If you go down to Coney Street today, you’ll be able to listen to voices from York’s past.
Today marks the York Oral History Society’s 40th birthday. And to celebrate, they have a new exhibition dedicated to their work in the StreetLife Hub at 29 Coney Street.
The exhibition will include presentations and banner displays of old photos. But it will also give you the chance to hear for yourself some voices from the city’s past.
Since it was set up 40 years ago, the society has interviewed and recorded something like 1,000 York people. And listening booths have been set up in the hub where you will be able to listen to some of them talking about their lives.
They’re not famous people - not even necessarily rich or particularly successful. They’re just ordinary York people from times past, talking about what their lives were like.
Many were interviewed decades ago. And since they were mostly already old when interviewed, the York they talk about is the York of the early 1900s, or the the First and Second World Wars.
They remember their schooldays, life in domestic service, and working at Rowntree’s or Terry’s. More recently, interviewees were recorded talking abort their memorise of the York music scene in the Thirties, Forties, Fifties and Sixties.
As well as the recordings, York Oral History Society has been collecting photographs for the last 40 years. It has quite a treasure trove of them - including those on our gallery today.
Between them, they give an idea of the kind of people oral history society volunteers have recorded over the years.
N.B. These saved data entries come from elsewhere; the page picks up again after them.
-- ==== Sys2Proof/Laws/QueueK.lean ====
section
/-! SUPPORT. The operations and commands of Flags, HostBus, Tray keep the queue. -/

set_option linter.unusedSimpArgs false
set_option linter.unusedVariables false
set_option linter.unreachableTactic false
set_option linter.unusedTactic false

namespace Sys2Proof.Machine

/-! ## Sys2Proof/Machine/Flags.lean -/

@[simp ↓] theorem barTake_queue (s : State) (o : Nat) :
    (queueOf (barTake s o)) = (queueOf s) := by
  unfold barTake
  repeat' first
    | with_reducible rfl
    | (simp +zetaDelta [foldl_queue, foldl_snd_queue, foldl_fst_queue, pending_eq_queue]; done)
    | (with_reducible rw [foldl_queue])
    | (rw [pending_eq_queue])
    | (with_reducible exact hereFront_queue _ _ _ _ _ (by assumption))
    | (with_reducible refine withPart_queue _ _ _ _ _ (fun _ => ?_))
    | (with_reducible refine withTile_queue _ _ _ _ _ (fun _ => ?_))
    | (with_reducible refine lotEnded_queue _ _ _ (fun _ => ?_))
    | (with_reducible refine stageCtx_queue _ _ _ (fun _ => ?_))
    | (with_reducible refine stageMod_queue _ _ _ ?_)
    | (with_reducible refine stageMask_queue _ _ _ (fun _ => ?_))
    | (with_reducible exact takeRegs_queue _ _ _ _ (by assumption))
    | (with_reducible refine opNamed_queue _ _ _ (fun _ => ?_))
    | (with_reducible refine dbgTile_queue _ _ _ (fun _ => ?_))
    | (simp only [])
    | (with_reducible refine queue_ite _ _ _ _ ?_ ?_)
    | (with_reducible refine queue_ite_fst _ _ _ _ ?_ ?_)
    | (with_reducible refine queue_ite_snd _ _ _ _ ?_ ?_)
    | (with_reducible refine keeps_ite _ _ _ _ ?_ ?_)
    | (intro _ _)
    | (simp +zetaDelta)
    | split

@[simp ↓] theorem barWords_queue (o n : Nat) (s : State) : (queueOf ((barWords o n s).2)) = (queueOf s) := by
  induction n generalizing o s with
  | zero => rfl
  | succ n ih =>
    unfold barWords
    simp only []
    rw [ih]
    simp

@[simp ↓] theorem barRead_queue (s : State) (o len : Nat) :
    (queueOf ((barRead s o len).2)) = (queueOf s) := by
  unfold barRead
  repeat' first
    | with_reducible rfl
    | (simp +zetaDelta [foldl_queue, foldl_snd_queue, foldl_fst_queue, pending_eq_queue]; done)
    | (with_reducible rw [foldl_queue])
    | (rw [pending_eq_queue])
    | (with_reducible exact hereFront_queue _ _ _ _ _ (by assumption))
    | (with_reducible refine withPart_queue _ _ _ _ _ (fun _ => ?_))
    | (with_reducible refine withTile_queue _ _ _ _ _ (fun _ => ?_))
    | (with_reducible refine lotEnded_queue _ _ _ (fun _ => ?_))
    | (with_reducible refine stageCtx_queue _ _ _ (fun _ => ?_))
    | (with_reducible refine stageMod_queue _ _ _ ?_)
    | (with_reducible refine stageMask_queue _ _ _ (fun _ => ?_))
    | (with_reducible exact takeRegs_queue _ _ _ _ (by assumption))
    | (with_reducible refine opNamed_queue _ _ _ (fun _ => ?_))
    | (with_reducible refine dbgTile_queue _ _ _ (fun _ => ?_))
    | (simp only [])
    | (with_reducible refine queue_ite _ _ _ _ ?_ ?_)
    | (with_reducible refine queue_ite_fst _ _ _ _ ?_ ?_)
    | (with_reducible refine queue_ite_snd _ _ _ _ ?_ ?_)
    | (with_reducible refine keeps_ite _ _ _ _ ?_ ?_)
    | (intro _ _)
    | (simp +zetaDelta)
    | split

/-! ## Sys2Proof/Machine/HostBus.lean -/

@[simp ↓] theorem hostCpl_queue (s : State) (tag status : Nat) (data : List Byte) :
    (queueOf (hostCpl s tag status data)) = (queueOf s) := by
  unfold hostCpl
  repeat' first
    | with_reducible rfl
    | (simp +zetaDelta [foldl_queue, foldl_snd_queue, foldl_fst_queue, pending_eq_queue]; done)
    | (with_reducible rw [foldl_queue])
    | (rw [pending_eq_queue])
    | (with_reducible exact hereFront_queue _ _ _ _ _ (by assumption))
    | (with_reducible refine withPart_queue _ _ _ _ _ (fun _ => ?_))
    | (with_reducible refine withTile_queue _ _ _ _ _ (fun _ => ?_))
    | (with_reducible refine lotEnded_queue _ _ _ (fun _ => ?_))
    | (with_reducible refine stageCtx_queue _ _ _ (fun _ => ?_))
    | (with_reducible refine stageMod_queue _ _ _ ?_)
    | (with_reducible refine stageMask_queue _ _ _ (fun _ => ?_))
    | (with_reducible exact takeRegs_queue _ _ _ _ (by assumption))
    | (with_reducible refine opNamed_queue _ _ _ (fun _ => ?_))
    | (with_reducible refine dbgTile_queue _ _ _ (fun _ => ?_))
    | (simp only [])
    | (with_reducible refine queue_ite _ _ _ _ ?_ ?_)
    | (with_reducible refine queue_ite_fst _ _ _ _ ?_ ?_)
    | (with_reducible refine queue_ite_snd _ _ _ _ ?_ ?_)
    | (with_reducible refine keeps_ite _ _ _ _ ?_ ?_)
    | (intro _ _)
    | (simp +zetaDelta)
    | split

@[simp ↓] theorem boltPost_queue (s : State) (n b y : Nat) (data : List Byte) :
    (queueOf (boltPost s n b y data)) = (queueOf s) := by
  unfold boltPost
  repeat' first
    | with_reducible rfl
    | (simp +zetaDelta [foldl_queue, foldl_snd_queue, foldl_fst_queue, pending_eq_queue]; done)
    | (with_reducible rw [foldl_queue])
    | (rw [pending_eq_queue])
    | (with_reducible exact hereFront_queue _ _ _ _ _ (by assumption))
    | (with_reducible refine withPart_queue _ _ _ _ _ (fun _ => ?_))
    | (with_reducible refine withTile_queue _ _ _ _ _ (fun _ => ?_))
    | (with_reducible refine lotEnded_queue _ _ _ (fun _ => ?_))
    | (with_reducible refine stageCtx_queue _ _ _ (fun _ => ?_))
    | (with_reducible refine stageMod_queue _ _ _ ?_)
    | (with_reducible refine stageMask_queue _ _ _ (fun _ => ?_))
    | (with_reducible exact takeRegs_queue _ _ _ _ (by assumption))
    | (with_reducible refine opNamed_queue _ _ _ (fun _ => ?_))
    | (with_reducible refine dbgTile_queue _ _ _ (fun _ => ?_))
    | (simp only [])
    | (with_reducible refine queue_ite _ _ _ _ ?_ ?_)
    | (with_reducible refine queue_ite_fst _ _ _ _ ?_ ?_)
    | (with_reducible refine queue_ite_snd _ _ _ _ ?_ ?_)
    | (with_reducible refine keeps_ite _ _ _ _ ?_ ?_)
    | (intro _ _)
    | (simp +zetaDelta)
    | split

@[simp ↓] theorem remoteRunAll_queue (s : State) :
    (queueOf (remoteRunAll s)) = (queueOf s) := by
  unfold remoteRunAll
  repeat' first
    | with_reducible rfl
    | (simp +zetaDelta [foldl_queue, foldl_snd_queue, foldl_fst_queue, pending_eq_queue]; done)
    | (with_reducible rw [foldl_queue])
    | (rw [pending_eq_queue])
    | (with_reducible exact hereFront_queue _ _ _ _ _ (by assumption))
    | (with_reducible refine withPart_queue _ _ _ _ _ (fun _ => ?_))
    | (with_reducible refine withTile_queue _ _ _ _ _ (fun _ => ?_))
    | (with_reducible refine lotEnded_queue _ _ _ (fun _ => ?_))
    | (with_reducible refine stageCtx_queue _ _ _ (fun _ => ?_))
    | (with_reducible refine stageMod_queue _ _ _ ?_)
    | (with_reducible refine stageMask_queue _ _ _ (fun _ => ?_))
    | (with_reducible exact takeRegs_queue _ _ _ _ (by assumption))
    | (with_reducible refine opNamed_queue _ _ _ (fun _ => ?_))
    | (with_reducible refine dbgTile_queue _ _ _ (fun _ => ?_))
    | (simp only [])
    | (with_reducible refine queue_ite _ _ _ _ ?_ ?_)
    | (with_reducible refine queue_ite_fst _ _ _ _ ?_ ?_)
    | (with_reducible refine queue_ite_snd _ _ _ _ ?_ ?_)
    | (with_reducible refine keeps_ite _ _ _ _ ?_ ?_)
    | (intro _ _)
    | (simp +zetaDelta)
    | split

@[simp ↓] theorem asmFlush_queue (s : State) (n b : Nat) :
    (queueOf (asmFlush s n b)) = (queueOf s) := by
  unfold asmFlush
  repeat' first
    | with_reducible rfl
    | (simp +zetaDelta [foldl_queue, foldl_snd_queue, foldl_fst_queue, pending_eq_queue]; done)
    | (with_reducible rw [foldl_queue])
    | (rw [pending_eq_queue])
    | (with_reducible exact hereFront_queue _ _ _ _ _ (by assumption))
    | (with_reducible refine withPart_queue _ _ _ _ _ (fun _ => ?_))
    | (with_reducible refine withTile_queue _ _ _ _ _ (fun _ => ?_))
    | (with_reducible refine lotEnded_queue _ _ _ (fun _ => ?_))
    | (with_reducible refine stageCtx_queue _ _ _ (fun _ => ?_))
    | (with_reducible refine stageMod_queue _ _ _ ?_)
    | (with_reducible refine stageMask_queue _ _ _ (fun _ => ?_))
    | (with_reducible exact takeRegs_queue _ _ _ _ (by assumption))
    | (with_reducible refine opNamed_queue _ _ _ (fun _ => ?_))
    | (with_reducible refine dbgTile_queue _ _ _ (fun _ => ?_))
    | (simp only [])
    | (with_reducible refine queue_ite _ _ _ _ ?_ ?_)
    | (with_reducible refine queue_ite_fst _ _ _ _ ?_ ?_)
    | (with_reducible refine queue_ite_snd _ _ _ _ ?_ ?_)
    | (with_reducible refine keeps_ite _ _ _ _ ?_ ?_)
    | (intro _ _)
    | (simp +zetaDelta)
    | split

@[simp ↓] theorem asmFlushAll_queue (s : State) :
    (queueOf (asmFlushAll s)) = (queueOf s) := by
  unfold asmFlushAll
  repeat' first
    | with_reducible rfl
    | (simp +zetaDelta [foldl_queue, foldl_snd_queue, foldl_fst_queue, pending_eq_queue]; done)
    | (with_reducible rw [foldl_queue])
    | (rw [pending_eq_queue])
    | (with_reducible exact hereFront_queue _ _ _ _ _ (by assumption))
    | (with_reducible refine withPart_queue _ _ _ _ _ (fun _ => ?_))
    | (with_reducible refine withTile_queue _ _ _ _ _ (fun _ => ?_))
    | (with_reducible refine lotEnded_queue _ _ _ (fun _ => ?_))
    | (with_reducible refine stageCtx_queue _ _ _ (fun _ => ?_))
    | (with_reducible refine stageMod_queue _ _ _ ?_)
    | (with_reducible refine stageMask_queue _ _ _ (fun _ => ?_))
    | (with_reducible exact takeRegs_queue _ _ _ _ (by assumption))
    | (with_reducible refine opNamed_queue _ _ _ (fun _ => ?_))
    | (with_reducible refine dbgTile_queue _ _ _ (fun _ => ?_))
    | (simp only [])
    | (with_reducible refine queue_ite _ _ _ _ ?_ ?_)
    | (with_reducible refine queue_ite_fst _ _ _ _ ?_ ?_)
    | (with_reducible refine queue_ite_snd _ _ _ _ ?_ ?_)
    | (with_reducible refine keeps_ite _ _ _ _ ?_ ?_)
    | (intro _ _)
    | (simp +zetaDelta)
    | split

@[simp ↓] theorem hostSettle_queue (s : State) :
    (queueOf (hostSettle s)) = (queueOf s) := by
  unfold hostSettle
  repeat' first
    | with_reducible rfl
    | (simp +zetaDelta [foldl_queue, foldl_snd_queue, foldl_fst_queue, pending_eq_queue]; done)
    | (with_reducible rw [foldl_queue])
    | (rw [pending_eq_queue])
    | (with_reducible exact hereFront_queue _ _ _ _ _ (by assumption))
    | (with_reducible refine withPart_queue _ _ _ _ _ (fun _ => ?_))
    | (with_reducible refine withTile_queue _ _ _ _ _ (fun _ => ?_))
    | (with_reducible refine lotEnded_queue _ _ _ (fun _ => ?_))
    | (with_reducible refine stageCtx_queue _ _ _ (fun _ => ?_))
    | (with_reducible refine stageMod_queue _ _ _ ?_)
    | (with_reducible refine stageMask_queue _ _ _ (fun _ => ?_))
    | (with_reducible exact takeRegs_queue _ _ _ _ (by assumption))
    | (with_reducible refine opNamed_queue _ _ _ (fun _ => ?_))
    | (with_reducible refine dbgTile_queue _ _ _ (fun _ => ?_))
    | (simp only [])
    | (with_reducible refine queue_ite _ _ _ _ ?_ ?_)
    | (with_reducible refine queue_ite_fst _ _ _ _ ?_ ?_)
    | (with_reducible refine queue_ite_snd _ _ _ _ ?_ ?_)
    | (with_reducible refine keeps_ite _ _ _ _ ?_ ?_)
    | (intro _ _)
    | (simp +zetaDelta)
    | split

@[simp ↓] theorem busCount_queue (s : State) (which : Nat) :
    (queueOf (busCount s which)) = (queueOf s) := by
  unfold busCount
  repeat' first
    | with_reducible rfl
    | (simp +zetaDelta [foldl_queue, foldl_snd_queue, foldl_fst_queue, pending_eq_queue]; done)
    | (with_reducible rw [foldl_queue])
    | (rw [pending_eq_queue])
    | (with_reducible exact hereFront_queue _ _ _ _ _ (by assumption))
    | (with_reducible refine withPart_queue _ _ _ _ _ (fun _ => ?_))
    | (with_reducible refine withTile_queue _ _ _ _ _ (fun _ => ?_))
    | (with_reducible refine lotEnded_queue _ _ _ (fun _ => ?_))
    | (with_reducible refine stageCtx_queue _ _ _ (fun _ => ?_))
    | (with_reducible refine stageMod_queue _ _ _ ?_)
    | (with_reducible refine stageMask_queue _ _ _ (fun _ => ?_))
    | (with_reducible exact takeRegs_queue _ _ _ _ (by assumption))
    | (with_reducible refine opNamed_queue _ _ _ (fun _ => ?_))
    | (with_reducible refine dbgTile_queue _ _ _ (fun _ => ?_))
    | (simp only [])
    | (with_reducible refine queue_ite _ _ _ _ ?_ ?_)
    | (with_reducible refine queue_ite_fst _ _ _ _ ?_ ?_)
    | (with_reducible refine queue_ite_snd _ _ _ _ ?_ ?_)
    | (with_reducible refine keeps_ite _ _ _ _ ?_ ?_)
    | (intro _ _)
    | (simp +zetaDelta)
    | split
They include Mrs Elsie fowler, nee Wright, who remembers being at Scarcroft School in 1908; Moyra Johnson, an early woman glider in the 1930s whose husband ran the Picture House on Coney street; a Co-op delivery boy; and children attending a street party, probably for the coronation of King George VI in May 1937.
“This is the social history of York,” said Van Wilson, who has been a member of the Society for every one of its 40 years. “It is ordinary people, talking about their domestic lives, their work, their schooldays.”
Venture down to Coney Street from today, and you’ll be able to hear some of them for yourself.